[Stored items from a collection]
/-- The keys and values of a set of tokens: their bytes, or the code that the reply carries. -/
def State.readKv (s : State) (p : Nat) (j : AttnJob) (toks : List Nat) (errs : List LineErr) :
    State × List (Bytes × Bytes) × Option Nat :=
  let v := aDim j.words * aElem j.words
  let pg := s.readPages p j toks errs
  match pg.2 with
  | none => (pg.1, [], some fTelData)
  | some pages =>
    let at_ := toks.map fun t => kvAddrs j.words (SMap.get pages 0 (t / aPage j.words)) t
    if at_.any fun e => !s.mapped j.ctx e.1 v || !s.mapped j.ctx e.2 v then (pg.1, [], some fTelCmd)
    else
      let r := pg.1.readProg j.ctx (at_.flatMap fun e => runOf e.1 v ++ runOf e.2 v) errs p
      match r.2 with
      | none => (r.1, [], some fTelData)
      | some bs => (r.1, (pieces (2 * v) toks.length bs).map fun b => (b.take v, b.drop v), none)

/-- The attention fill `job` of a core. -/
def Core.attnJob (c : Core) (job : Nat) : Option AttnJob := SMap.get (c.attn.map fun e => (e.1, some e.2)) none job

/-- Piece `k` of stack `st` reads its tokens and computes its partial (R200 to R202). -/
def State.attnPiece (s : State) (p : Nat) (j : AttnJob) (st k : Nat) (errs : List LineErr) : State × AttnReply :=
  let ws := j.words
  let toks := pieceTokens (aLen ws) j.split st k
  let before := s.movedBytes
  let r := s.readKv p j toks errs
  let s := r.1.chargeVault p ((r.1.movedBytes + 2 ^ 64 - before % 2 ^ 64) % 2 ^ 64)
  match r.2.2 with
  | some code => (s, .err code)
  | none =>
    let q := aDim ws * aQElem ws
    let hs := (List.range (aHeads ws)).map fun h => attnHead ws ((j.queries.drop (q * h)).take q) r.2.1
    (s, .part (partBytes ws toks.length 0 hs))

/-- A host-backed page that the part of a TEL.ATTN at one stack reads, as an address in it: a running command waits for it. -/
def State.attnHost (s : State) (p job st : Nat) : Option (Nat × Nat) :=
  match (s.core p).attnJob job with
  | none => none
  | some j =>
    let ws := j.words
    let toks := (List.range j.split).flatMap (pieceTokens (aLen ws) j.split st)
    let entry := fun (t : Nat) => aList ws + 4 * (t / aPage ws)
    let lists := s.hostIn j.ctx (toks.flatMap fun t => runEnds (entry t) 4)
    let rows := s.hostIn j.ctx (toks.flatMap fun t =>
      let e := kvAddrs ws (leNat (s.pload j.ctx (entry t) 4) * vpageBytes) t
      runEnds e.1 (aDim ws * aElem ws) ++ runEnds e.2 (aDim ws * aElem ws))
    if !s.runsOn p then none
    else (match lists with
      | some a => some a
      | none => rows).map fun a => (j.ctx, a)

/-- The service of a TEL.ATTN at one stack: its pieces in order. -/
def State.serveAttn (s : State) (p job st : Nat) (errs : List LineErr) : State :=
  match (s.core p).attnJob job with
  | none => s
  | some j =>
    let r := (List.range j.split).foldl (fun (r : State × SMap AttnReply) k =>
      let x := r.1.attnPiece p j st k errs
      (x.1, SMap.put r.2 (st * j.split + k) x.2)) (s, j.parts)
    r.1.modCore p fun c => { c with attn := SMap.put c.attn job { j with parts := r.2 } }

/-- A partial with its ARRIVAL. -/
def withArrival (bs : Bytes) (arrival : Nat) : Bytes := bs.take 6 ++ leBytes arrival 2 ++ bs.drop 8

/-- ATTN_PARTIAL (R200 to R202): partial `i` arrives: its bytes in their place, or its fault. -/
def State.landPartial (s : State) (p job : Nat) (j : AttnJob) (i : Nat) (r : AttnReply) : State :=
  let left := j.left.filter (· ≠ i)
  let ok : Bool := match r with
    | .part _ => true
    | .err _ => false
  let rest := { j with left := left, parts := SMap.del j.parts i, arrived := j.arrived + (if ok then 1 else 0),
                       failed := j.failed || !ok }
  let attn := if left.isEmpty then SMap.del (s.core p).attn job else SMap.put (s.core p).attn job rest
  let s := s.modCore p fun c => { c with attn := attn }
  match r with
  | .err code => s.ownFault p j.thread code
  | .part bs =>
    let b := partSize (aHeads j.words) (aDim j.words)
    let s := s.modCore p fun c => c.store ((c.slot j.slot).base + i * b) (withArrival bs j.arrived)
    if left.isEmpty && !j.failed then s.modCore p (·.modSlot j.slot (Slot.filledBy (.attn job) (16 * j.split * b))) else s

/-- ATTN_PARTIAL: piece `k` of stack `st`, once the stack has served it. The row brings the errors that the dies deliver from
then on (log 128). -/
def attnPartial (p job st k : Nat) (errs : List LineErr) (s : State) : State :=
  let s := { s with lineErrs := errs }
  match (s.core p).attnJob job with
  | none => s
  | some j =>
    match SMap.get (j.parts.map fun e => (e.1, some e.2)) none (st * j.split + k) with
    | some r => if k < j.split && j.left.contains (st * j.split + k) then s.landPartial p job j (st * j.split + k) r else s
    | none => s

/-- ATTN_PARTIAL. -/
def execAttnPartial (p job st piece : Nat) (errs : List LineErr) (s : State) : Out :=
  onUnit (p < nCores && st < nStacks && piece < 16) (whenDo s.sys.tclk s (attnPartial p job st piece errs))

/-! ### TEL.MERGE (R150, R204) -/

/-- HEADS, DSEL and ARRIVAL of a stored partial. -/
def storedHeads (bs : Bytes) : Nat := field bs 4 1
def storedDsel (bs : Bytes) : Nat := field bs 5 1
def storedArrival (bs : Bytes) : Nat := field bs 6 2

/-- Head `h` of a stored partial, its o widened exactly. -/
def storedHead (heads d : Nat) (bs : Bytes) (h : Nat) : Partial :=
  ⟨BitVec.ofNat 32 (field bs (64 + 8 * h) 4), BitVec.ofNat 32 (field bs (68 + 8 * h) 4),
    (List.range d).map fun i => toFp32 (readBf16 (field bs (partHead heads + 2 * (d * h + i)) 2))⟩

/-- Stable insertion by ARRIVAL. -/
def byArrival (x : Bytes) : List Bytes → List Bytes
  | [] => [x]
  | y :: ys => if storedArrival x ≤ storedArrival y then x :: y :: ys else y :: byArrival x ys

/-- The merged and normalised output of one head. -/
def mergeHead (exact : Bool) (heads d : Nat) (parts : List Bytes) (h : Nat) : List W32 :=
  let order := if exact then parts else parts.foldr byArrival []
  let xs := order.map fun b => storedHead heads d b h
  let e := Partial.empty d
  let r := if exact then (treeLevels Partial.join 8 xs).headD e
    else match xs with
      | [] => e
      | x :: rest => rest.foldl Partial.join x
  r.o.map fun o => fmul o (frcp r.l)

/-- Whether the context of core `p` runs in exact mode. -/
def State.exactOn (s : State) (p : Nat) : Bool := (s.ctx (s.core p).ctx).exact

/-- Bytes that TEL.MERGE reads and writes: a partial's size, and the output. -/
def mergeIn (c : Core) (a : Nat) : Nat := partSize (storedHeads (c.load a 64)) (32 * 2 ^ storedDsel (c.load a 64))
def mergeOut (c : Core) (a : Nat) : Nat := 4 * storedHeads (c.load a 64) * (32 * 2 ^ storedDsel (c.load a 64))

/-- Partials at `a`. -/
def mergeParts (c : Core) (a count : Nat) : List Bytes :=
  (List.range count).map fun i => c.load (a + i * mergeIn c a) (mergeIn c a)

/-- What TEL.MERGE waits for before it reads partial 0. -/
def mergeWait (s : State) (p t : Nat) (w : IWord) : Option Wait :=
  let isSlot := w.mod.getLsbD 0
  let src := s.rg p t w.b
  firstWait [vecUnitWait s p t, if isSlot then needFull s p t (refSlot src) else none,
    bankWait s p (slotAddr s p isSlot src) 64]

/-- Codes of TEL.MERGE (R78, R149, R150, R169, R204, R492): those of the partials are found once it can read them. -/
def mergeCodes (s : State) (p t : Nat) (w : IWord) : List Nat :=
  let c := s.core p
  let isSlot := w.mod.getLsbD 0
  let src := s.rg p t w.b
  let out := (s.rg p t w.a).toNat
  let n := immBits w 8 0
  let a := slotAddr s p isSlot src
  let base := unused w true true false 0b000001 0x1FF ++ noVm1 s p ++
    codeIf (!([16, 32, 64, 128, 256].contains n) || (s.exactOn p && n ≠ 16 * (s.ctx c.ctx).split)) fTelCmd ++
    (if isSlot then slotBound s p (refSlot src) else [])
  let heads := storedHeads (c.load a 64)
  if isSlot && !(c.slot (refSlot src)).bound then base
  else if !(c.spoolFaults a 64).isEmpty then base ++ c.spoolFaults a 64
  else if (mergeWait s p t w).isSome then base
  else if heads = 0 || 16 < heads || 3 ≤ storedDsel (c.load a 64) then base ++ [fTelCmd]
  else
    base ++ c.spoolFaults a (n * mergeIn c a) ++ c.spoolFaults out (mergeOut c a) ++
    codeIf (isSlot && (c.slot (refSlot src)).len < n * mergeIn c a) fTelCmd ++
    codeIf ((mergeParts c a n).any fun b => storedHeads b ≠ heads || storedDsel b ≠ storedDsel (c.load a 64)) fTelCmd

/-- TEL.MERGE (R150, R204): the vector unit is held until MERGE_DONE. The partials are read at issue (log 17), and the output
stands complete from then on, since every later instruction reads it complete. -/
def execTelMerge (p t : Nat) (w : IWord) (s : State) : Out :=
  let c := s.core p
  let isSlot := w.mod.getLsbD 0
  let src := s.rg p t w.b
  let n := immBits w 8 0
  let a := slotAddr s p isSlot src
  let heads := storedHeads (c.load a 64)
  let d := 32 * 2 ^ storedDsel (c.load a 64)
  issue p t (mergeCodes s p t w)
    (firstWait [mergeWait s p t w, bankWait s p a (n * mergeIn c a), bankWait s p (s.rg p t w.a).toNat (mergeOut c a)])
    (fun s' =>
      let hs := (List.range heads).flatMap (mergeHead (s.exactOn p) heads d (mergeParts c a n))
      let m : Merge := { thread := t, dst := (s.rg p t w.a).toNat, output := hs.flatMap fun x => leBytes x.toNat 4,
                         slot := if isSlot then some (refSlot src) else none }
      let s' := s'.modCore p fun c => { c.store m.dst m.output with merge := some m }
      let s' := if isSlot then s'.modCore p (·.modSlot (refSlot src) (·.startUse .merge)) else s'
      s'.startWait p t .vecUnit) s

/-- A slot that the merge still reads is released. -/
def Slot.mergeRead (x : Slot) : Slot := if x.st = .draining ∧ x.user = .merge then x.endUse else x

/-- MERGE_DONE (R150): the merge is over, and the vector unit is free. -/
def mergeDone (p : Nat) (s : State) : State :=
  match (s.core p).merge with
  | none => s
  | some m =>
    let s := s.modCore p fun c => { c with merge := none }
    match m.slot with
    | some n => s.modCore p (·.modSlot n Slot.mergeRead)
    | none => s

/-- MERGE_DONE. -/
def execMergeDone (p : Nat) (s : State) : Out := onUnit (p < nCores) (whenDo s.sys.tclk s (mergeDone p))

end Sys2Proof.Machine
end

--

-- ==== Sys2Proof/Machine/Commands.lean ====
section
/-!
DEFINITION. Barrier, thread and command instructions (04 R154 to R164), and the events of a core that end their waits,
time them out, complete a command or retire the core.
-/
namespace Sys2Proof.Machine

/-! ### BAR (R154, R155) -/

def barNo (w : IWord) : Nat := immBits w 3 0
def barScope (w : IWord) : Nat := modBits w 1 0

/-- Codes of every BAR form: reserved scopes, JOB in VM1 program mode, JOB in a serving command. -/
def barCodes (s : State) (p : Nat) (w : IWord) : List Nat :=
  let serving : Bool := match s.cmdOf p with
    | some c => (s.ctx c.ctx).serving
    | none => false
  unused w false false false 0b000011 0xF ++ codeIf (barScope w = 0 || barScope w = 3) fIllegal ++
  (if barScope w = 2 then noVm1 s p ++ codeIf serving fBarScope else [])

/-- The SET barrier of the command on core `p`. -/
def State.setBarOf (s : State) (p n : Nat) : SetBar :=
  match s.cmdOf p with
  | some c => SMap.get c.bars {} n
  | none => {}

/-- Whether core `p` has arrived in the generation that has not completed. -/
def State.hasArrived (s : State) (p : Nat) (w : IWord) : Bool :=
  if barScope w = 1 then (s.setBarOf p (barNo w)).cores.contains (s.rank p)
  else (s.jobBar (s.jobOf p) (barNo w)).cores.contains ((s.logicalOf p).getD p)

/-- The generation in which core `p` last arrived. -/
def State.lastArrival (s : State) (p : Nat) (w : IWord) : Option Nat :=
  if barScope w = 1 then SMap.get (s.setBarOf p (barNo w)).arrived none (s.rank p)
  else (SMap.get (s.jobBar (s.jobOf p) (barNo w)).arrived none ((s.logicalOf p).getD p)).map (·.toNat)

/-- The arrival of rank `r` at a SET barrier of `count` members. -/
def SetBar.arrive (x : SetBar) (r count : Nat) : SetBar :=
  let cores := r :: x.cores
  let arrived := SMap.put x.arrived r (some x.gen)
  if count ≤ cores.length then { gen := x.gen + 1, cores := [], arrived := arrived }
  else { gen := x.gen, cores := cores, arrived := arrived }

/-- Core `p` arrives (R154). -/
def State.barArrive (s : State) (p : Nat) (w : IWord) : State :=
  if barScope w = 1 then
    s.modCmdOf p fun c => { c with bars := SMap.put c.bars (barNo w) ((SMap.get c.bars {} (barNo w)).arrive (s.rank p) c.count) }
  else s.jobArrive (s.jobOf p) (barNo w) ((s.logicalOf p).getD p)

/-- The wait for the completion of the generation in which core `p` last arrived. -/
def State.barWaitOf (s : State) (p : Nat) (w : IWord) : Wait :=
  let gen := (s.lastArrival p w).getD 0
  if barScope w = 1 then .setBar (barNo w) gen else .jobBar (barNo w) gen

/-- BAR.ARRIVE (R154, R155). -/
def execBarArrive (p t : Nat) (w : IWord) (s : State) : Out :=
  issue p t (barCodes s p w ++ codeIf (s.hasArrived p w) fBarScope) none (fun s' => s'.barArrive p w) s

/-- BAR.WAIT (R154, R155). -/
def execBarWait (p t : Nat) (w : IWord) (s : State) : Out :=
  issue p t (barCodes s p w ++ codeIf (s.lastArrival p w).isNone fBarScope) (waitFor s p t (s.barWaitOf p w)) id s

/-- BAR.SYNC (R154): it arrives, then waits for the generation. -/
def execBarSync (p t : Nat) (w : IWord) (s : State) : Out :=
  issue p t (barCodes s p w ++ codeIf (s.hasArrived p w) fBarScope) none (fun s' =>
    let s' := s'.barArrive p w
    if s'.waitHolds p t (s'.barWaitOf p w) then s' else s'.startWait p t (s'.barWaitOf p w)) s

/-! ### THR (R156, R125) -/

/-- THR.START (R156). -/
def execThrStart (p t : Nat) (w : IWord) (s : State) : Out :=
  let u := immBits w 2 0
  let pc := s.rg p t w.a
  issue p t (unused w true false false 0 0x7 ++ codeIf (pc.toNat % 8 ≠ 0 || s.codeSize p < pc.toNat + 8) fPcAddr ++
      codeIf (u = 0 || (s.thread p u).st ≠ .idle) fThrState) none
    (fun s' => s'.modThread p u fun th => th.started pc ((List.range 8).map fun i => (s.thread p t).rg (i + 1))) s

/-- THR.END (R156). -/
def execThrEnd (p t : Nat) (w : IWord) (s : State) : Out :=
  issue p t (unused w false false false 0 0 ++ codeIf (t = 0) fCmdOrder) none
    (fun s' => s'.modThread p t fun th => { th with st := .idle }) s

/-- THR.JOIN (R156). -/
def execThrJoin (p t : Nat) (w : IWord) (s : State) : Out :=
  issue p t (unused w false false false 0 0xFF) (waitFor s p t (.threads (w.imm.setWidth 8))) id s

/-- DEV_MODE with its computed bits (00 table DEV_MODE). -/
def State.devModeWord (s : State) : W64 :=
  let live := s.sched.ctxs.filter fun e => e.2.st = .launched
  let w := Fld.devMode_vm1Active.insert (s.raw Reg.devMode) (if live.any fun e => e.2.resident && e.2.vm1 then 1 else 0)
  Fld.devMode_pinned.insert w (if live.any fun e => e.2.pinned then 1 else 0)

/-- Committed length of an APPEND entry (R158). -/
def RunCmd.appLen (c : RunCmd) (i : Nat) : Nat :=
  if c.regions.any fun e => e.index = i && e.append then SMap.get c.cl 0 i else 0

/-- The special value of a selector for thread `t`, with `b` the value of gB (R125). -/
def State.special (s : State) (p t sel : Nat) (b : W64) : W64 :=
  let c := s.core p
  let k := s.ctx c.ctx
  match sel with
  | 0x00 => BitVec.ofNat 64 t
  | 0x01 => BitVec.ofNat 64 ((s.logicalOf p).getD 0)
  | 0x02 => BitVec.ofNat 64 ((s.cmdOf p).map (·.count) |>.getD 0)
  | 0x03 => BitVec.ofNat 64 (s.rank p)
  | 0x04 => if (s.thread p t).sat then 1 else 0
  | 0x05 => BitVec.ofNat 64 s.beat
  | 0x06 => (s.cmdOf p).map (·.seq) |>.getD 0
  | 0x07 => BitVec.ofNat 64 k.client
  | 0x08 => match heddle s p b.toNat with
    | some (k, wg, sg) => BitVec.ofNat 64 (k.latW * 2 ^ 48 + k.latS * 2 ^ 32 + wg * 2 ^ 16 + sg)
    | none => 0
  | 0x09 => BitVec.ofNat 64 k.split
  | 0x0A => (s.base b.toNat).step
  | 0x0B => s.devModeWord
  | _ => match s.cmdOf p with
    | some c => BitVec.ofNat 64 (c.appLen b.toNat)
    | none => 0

_WORK ORDER_
In the data above, start at the line that has "-- ==== Sys2Proof/Machine/Commands.lean", stop after the line that has "(R154, R155) -/", and print every line in between exactly as it stands.

_TASK OUTPUT_
-- ==== Sys2Proof/Machine/Commands.lean ====
section
/-!
DEFINITION. Barrier, thread and command instructions (04 R154 to R164), and the events of a core that end their waits,
time them out, complete a command or retire the core.
-/
namespace Sys2Proof.Machine

/-! ### BAR (R154, R155) -/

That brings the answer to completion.